_WHAT YOU SHOULD DO_
Out of the material that follows, write out exactly the lines from the line with "def State.matricesOk (s" to the line with "def State.formatOk (s", both ends included, and no others.

_RECORD SET_

■ ■ ■ ■ ■

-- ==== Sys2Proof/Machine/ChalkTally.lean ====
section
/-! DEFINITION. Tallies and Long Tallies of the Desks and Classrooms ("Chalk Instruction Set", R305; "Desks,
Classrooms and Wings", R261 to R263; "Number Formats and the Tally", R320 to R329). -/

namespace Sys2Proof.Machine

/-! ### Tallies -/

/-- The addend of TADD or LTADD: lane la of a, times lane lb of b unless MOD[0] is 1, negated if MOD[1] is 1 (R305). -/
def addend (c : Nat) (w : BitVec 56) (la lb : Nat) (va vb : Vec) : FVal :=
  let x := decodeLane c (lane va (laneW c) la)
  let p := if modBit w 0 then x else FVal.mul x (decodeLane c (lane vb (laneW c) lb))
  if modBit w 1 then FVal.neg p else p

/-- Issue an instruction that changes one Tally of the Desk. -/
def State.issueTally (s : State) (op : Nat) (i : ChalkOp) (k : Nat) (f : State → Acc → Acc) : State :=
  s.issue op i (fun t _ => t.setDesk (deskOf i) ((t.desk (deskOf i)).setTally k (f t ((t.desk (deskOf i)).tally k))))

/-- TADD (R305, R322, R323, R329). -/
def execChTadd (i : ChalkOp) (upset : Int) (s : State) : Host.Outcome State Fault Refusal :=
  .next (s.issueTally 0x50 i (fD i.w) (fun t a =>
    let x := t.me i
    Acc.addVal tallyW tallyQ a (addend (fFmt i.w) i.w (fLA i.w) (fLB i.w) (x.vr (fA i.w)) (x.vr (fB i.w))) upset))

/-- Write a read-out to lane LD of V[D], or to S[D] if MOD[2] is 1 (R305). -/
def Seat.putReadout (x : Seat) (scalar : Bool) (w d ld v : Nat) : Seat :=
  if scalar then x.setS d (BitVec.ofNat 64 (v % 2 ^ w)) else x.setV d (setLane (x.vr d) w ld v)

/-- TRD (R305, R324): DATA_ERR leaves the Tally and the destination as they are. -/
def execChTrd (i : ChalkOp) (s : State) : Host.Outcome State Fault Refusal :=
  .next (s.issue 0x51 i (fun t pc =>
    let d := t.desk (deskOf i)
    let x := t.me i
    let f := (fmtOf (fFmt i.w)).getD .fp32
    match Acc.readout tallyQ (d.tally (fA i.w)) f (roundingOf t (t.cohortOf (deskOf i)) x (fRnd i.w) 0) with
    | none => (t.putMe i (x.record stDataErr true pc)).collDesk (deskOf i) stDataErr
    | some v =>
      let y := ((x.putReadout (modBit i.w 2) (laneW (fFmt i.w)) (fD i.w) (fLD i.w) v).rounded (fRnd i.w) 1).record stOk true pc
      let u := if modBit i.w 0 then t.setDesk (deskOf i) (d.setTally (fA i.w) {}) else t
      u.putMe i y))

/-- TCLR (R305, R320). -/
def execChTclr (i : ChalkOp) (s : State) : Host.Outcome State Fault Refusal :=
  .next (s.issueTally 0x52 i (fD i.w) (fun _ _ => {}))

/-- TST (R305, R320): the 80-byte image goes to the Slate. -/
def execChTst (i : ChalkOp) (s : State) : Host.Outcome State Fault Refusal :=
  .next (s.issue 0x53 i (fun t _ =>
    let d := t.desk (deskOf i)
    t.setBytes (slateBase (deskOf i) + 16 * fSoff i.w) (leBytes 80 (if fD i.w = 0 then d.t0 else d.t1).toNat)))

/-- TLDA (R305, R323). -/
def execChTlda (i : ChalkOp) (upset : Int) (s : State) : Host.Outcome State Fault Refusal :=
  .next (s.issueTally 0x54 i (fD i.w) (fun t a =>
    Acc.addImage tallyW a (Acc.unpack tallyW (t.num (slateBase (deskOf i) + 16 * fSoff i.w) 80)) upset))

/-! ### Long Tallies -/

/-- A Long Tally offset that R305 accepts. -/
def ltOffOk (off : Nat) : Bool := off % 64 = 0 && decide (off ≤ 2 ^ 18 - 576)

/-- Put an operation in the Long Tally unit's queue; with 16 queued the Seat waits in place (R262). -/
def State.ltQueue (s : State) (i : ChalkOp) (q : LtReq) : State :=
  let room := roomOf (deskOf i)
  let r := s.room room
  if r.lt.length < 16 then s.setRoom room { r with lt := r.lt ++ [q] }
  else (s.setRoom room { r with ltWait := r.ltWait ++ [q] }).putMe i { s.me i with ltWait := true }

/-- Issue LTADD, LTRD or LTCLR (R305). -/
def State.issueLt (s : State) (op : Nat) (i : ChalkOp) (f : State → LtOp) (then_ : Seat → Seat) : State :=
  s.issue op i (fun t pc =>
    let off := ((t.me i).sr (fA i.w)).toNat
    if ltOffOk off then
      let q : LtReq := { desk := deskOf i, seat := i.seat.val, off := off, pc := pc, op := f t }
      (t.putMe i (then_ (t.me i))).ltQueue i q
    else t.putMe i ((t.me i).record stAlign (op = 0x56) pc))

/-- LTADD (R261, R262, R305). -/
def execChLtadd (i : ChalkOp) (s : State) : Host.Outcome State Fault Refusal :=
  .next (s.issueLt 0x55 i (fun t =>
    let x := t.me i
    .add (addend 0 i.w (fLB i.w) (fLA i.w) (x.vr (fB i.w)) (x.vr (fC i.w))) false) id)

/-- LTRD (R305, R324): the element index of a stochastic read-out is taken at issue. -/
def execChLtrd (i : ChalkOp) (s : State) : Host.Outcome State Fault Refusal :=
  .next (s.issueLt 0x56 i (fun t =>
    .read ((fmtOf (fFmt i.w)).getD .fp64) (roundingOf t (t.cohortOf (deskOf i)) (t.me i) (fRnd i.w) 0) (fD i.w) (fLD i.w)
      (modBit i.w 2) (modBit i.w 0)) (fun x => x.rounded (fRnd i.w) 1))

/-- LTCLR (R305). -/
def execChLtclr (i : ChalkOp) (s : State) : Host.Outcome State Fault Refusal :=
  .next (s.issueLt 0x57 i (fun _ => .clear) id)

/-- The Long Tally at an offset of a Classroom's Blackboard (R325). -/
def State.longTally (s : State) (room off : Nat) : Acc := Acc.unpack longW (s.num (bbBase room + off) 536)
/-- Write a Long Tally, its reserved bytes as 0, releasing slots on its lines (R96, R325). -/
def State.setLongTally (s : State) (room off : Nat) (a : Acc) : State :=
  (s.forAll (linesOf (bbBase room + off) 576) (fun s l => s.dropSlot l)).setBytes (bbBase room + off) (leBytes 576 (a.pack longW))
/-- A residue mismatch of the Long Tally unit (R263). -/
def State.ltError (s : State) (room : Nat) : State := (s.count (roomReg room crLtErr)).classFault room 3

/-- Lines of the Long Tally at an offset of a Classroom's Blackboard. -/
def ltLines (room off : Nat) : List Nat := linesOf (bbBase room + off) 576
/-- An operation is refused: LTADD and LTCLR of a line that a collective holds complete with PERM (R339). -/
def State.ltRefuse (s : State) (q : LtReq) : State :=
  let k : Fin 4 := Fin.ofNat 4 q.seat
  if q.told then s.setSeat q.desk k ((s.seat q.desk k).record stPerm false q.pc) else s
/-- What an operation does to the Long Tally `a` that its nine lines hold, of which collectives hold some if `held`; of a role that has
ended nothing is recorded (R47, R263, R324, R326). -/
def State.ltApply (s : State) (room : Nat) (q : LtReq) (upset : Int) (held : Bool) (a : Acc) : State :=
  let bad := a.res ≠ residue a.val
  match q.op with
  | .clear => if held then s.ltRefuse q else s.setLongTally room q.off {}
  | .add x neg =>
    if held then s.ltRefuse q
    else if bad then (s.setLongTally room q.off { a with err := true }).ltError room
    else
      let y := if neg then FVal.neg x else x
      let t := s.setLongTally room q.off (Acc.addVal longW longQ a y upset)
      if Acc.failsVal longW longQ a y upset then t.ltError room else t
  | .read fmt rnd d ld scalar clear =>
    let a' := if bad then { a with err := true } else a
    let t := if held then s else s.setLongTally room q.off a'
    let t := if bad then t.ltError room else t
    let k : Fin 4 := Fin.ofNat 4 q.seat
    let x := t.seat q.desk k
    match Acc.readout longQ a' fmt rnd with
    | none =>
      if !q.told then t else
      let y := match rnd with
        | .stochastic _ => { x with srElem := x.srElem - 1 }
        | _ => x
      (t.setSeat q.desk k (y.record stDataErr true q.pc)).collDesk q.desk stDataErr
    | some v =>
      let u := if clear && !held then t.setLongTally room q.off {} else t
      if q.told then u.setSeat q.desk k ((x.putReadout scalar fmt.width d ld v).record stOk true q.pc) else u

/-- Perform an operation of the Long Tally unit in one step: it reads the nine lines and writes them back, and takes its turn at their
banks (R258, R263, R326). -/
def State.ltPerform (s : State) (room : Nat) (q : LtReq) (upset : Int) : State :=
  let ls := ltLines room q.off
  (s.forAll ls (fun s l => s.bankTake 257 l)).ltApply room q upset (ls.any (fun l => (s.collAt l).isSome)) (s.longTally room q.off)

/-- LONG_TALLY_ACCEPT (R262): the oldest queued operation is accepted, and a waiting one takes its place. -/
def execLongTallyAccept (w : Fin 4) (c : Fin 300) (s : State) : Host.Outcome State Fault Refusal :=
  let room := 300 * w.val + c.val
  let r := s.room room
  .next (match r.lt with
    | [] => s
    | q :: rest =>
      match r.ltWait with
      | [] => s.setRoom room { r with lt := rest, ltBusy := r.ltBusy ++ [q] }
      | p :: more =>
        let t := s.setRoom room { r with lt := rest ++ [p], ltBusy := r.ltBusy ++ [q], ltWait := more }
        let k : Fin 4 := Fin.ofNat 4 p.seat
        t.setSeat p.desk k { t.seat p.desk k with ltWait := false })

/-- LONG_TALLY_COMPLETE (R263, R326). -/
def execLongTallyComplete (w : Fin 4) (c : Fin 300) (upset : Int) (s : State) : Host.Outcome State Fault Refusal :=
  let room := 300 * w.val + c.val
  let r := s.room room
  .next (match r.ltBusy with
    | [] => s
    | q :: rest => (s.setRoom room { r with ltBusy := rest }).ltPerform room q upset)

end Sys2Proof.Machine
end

■ ■ ■ ■ ■

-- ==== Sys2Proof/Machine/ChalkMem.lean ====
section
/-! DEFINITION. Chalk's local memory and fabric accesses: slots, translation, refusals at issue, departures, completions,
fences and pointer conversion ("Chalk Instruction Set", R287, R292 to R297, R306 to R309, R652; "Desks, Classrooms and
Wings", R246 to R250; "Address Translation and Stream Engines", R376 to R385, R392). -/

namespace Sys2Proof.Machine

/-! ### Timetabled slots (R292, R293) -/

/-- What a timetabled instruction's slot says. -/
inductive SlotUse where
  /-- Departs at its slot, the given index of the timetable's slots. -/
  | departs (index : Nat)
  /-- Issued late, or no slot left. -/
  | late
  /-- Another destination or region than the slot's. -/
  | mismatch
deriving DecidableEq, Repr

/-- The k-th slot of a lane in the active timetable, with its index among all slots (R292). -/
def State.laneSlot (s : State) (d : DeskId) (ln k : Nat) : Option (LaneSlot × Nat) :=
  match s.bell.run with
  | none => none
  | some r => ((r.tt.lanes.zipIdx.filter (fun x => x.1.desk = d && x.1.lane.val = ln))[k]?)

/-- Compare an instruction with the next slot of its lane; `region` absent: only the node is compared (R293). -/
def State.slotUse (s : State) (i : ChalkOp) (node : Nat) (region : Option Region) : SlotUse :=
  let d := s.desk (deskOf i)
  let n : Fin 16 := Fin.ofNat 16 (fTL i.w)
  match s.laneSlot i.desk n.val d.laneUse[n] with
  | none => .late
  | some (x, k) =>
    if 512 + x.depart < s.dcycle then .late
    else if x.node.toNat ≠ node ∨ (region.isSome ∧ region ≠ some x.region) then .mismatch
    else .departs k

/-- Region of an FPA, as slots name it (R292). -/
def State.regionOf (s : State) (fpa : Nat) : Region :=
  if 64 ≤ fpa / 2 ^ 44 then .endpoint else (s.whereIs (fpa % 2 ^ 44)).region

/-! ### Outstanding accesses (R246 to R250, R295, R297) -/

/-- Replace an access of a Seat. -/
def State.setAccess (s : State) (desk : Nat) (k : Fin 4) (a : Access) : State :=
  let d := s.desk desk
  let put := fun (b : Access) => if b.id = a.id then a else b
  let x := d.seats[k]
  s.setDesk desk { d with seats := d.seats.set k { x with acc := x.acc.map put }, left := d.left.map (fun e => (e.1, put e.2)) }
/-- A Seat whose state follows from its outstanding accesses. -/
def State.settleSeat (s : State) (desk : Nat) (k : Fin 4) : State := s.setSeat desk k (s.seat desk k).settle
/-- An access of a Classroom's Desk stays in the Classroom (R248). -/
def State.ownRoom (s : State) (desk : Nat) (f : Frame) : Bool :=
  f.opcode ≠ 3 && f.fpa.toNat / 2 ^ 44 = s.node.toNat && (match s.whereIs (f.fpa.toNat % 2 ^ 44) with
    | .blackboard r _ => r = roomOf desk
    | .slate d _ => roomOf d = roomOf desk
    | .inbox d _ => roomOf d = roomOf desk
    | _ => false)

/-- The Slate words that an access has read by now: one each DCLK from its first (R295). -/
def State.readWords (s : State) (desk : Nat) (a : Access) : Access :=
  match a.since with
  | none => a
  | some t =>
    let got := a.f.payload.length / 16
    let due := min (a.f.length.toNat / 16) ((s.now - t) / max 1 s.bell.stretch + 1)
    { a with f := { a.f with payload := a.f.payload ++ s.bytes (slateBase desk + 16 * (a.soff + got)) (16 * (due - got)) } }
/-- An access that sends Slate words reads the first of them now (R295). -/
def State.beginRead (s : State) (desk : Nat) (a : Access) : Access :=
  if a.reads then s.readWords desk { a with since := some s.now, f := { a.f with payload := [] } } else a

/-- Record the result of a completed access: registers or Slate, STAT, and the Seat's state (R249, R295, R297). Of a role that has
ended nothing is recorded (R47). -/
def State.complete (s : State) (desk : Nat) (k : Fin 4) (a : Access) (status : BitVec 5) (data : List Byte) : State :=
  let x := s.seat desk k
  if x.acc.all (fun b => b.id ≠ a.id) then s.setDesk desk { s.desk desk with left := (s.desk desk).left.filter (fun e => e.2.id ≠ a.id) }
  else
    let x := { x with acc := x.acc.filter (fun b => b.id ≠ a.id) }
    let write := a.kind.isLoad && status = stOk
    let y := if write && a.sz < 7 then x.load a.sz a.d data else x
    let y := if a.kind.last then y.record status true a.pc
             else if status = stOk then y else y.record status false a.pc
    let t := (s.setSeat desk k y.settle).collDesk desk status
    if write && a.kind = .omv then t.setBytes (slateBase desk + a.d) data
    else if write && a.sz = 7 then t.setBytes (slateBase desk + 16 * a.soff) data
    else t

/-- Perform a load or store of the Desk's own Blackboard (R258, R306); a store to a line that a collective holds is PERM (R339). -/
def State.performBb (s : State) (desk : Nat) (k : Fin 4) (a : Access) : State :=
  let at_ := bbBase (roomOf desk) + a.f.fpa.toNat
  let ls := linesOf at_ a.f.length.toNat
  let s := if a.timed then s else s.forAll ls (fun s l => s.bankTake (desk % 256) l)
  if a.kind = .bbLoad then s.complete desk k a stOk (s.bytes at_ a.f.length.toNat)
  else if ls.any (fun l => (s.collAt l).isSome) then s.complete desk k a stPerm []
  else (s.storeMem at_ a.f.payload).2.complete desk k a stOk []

■ ■ ■ ■ ■

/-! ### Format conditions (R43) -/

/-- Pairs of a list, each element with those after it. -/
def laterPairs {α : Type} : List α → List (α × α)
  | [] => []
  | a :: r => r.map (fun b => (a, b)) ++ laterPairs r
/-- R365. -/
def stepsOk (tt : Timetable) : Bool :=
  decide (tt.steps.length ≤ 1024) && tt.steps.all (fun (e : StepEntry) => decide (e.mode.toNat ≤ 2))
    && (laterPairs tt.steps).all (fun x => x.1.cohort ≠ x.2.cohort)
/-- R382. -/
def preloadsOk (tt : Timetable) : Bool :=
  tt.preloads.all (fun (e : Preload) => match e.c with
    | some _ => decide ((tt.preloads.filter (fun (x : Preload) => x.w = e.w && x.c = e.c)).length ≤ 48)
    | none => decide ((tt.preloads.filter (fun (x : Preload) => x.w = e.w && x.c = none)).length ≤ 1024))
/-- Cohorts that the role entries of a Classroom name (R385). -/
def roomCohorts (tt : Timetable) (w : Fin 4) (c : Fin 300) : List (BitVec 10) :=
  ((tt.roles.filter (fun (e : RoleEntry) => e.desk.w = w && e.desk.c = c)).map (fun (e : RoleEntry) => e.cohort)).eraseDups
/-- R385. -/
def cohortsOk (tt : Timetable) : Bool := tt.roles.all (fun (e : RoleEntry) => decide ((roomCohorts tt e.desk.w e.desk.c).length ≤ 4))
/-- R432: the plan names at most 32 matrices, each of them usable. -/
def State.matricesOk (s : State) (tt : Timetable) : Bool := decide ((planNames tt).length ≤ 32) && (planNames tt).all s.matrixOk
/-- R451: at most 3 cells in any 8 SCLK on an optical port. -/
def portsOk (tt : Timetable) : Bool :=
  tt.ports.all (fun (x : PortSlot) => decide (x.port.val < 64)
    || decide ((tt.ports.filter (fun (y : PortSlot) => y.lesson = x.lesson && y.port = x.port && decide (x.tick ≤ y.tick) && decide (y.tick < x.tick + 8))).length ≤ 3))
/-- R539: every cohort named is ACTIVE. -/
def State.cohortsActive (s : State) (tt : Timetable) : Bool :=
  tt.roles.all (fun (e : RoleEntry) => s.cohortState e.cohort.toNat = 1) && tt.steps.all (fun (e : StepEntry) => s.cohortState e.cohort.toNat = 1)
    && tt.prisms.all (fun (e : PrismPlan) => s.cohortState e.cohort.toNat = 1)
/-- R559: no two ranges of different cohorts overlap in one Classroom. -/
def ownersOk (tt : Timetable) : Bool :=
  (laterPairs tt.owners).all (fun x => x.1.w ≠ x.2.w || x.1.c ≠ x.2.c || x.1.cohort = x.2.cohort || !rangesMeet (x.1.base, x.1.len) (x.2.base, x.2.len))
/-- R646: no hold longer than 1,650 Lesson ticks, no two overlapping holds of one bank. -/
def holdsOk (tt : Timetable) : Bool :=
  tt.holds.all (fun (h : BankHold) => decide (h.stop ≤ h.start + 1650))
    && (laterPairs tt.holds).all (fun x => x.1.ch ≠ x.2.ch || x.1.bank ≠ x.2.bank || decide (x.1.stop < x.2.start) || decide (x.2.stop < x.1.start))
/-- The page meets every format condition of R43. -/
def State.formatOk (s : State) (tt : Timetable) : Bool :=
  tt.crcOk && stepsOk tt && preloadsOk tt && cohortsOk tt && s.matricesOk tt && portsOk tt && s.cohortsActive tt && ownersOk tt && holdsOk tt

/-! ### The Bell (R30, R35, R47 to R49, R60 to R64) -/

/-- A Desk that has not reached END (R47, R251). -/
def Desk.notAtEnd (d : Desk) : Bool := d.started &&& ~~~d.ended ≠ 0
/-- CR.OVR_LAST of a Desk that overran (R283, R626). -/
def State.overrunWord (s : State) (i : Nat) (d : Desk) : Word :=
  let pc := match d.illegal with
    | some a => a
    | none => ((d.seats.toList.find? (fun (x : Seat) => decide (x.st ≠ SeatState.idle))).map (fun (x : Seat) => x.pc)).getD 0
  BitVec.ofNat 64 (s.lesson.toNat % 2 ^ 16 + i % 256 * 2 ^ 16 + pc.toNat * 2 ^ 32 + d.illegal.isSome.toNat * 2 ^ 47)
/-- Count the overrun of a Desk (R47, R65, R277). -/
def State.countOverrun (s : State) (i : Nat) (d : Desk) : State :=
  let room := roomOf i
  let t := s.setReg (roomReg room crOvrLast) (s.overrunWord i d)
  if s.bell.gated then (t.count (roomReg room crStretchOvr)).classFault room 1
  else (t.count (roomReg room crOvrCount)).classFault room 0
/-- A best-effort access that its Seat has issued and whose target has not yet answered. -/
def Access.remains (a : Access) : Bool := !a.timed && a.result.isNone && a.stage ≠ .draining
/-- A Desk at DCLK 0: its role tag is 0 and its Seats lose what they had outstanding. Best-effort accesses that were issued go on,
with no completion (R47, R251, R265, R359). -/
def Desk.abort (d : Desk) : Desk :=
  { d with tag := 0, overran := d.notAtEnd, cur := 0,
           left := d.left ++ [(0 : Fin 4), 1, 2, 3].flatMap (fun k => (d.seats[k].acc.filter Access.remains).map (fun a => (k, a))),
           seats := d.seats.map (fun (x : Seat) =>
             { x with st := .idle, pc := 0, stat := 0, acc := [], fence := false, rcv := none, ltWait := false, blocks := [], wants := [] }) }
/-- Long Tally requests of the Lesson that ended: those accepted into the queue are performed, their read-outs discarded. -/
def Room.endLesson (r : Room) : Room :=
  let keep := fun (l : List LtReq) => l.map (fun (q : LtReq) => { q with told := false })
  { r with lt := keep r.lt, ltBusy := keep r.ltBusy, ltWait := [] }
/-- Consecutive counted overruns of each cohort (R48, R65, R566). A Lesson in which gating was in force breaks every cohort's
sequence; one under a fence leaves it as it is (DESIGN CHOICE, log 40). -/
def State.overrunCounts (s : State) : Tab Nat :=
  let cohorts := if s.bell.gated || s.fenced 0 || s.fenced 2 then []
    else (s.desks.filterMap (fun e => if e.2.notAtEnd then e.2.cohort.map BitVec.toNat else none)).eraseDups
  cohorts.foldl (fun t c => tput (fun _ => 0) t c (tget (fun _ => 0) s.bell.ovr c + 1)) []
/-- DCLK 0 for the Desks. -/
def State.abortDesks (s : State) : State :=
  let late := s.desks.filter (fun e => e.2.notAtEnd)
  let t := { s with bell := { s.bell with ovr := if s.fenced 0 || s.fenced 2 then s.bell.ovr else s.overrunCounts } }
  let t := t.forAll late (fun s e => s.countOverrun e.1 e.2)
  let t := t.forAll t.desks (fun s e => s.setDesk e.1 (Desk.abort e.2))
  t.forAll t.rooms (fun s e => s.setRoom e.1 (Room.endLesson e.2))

■ ■ ■ ■ ■

_TASK SOLUTION_
def State.matricesOk (s : State) (tt : Timetable) : Bool := decide ((planNames tt).length ≤ 32) && (planNames tt).all s.matrixOk
/-- R451: at most 3 cells in any 8 SCLK on an optical port. -/
def portsOk (tt : Timetable) : Bool :=
  tt.ports.all (fun (x : PortSlot) => decide (x.port.val < 64)
    || decide ((tt.ports.filter (fun (y : PortSlot) => y.lesson = x.lesson && y.port = x.port && decide (x.tick ≤ y.tick) && decide (y.tick < x.tick + 8))).length ≤ 3))
/-- R539: every cohort named is ACTIVE. -/
def State.cohortsActive (s : State) (tt : Timetable) : Bool :=
  tt.roles.all (fun (e : RoleEntry) => s.cohortState e.cohort.toNat = 1) && tt.steps.all (fun (e : StepEntry) => s.cohortState e.cohort.toNat = 1)
    && tt.prisms.all (fun (e : PrismPlan) => s.cohortState e.cohort.toNat = 1)
/-- R559: no two ranges of different cohorts overlap in one Classroom. -/
def ownersOk (tt : Timetable) : Bool :=
  (laterPairs tt.owners).all (fun x => x.1.w ≠ x.2.w || x.1.c ≠ x.2.c || x.1.cohort = x.2.cohort || !rangesMeet (x.1.base, x.1.len) (x.2.base, x.2.len))
/-- R646: no hold longer than 1,650 Lesson ticks, no two overlapping holds of one bank. -/
def holdsOk (tt : Timetable) : Bool :=
  tt.holds.all (fun (h : BankHold) => decide (h.stop ≤ h.start + 1650))
    && (laterPairs tt.holds).all (fun x => x.1.ch ≠ x.2.ch || x.1.bank ≠ x.2.bank || decide (x.1.stop < x.2.start) || decide (x.2.stop < x.1.start))
/-- The page meets every format condition of R43. -/
def State.formatOk (s : State) (tt : Timetable) : Bool :=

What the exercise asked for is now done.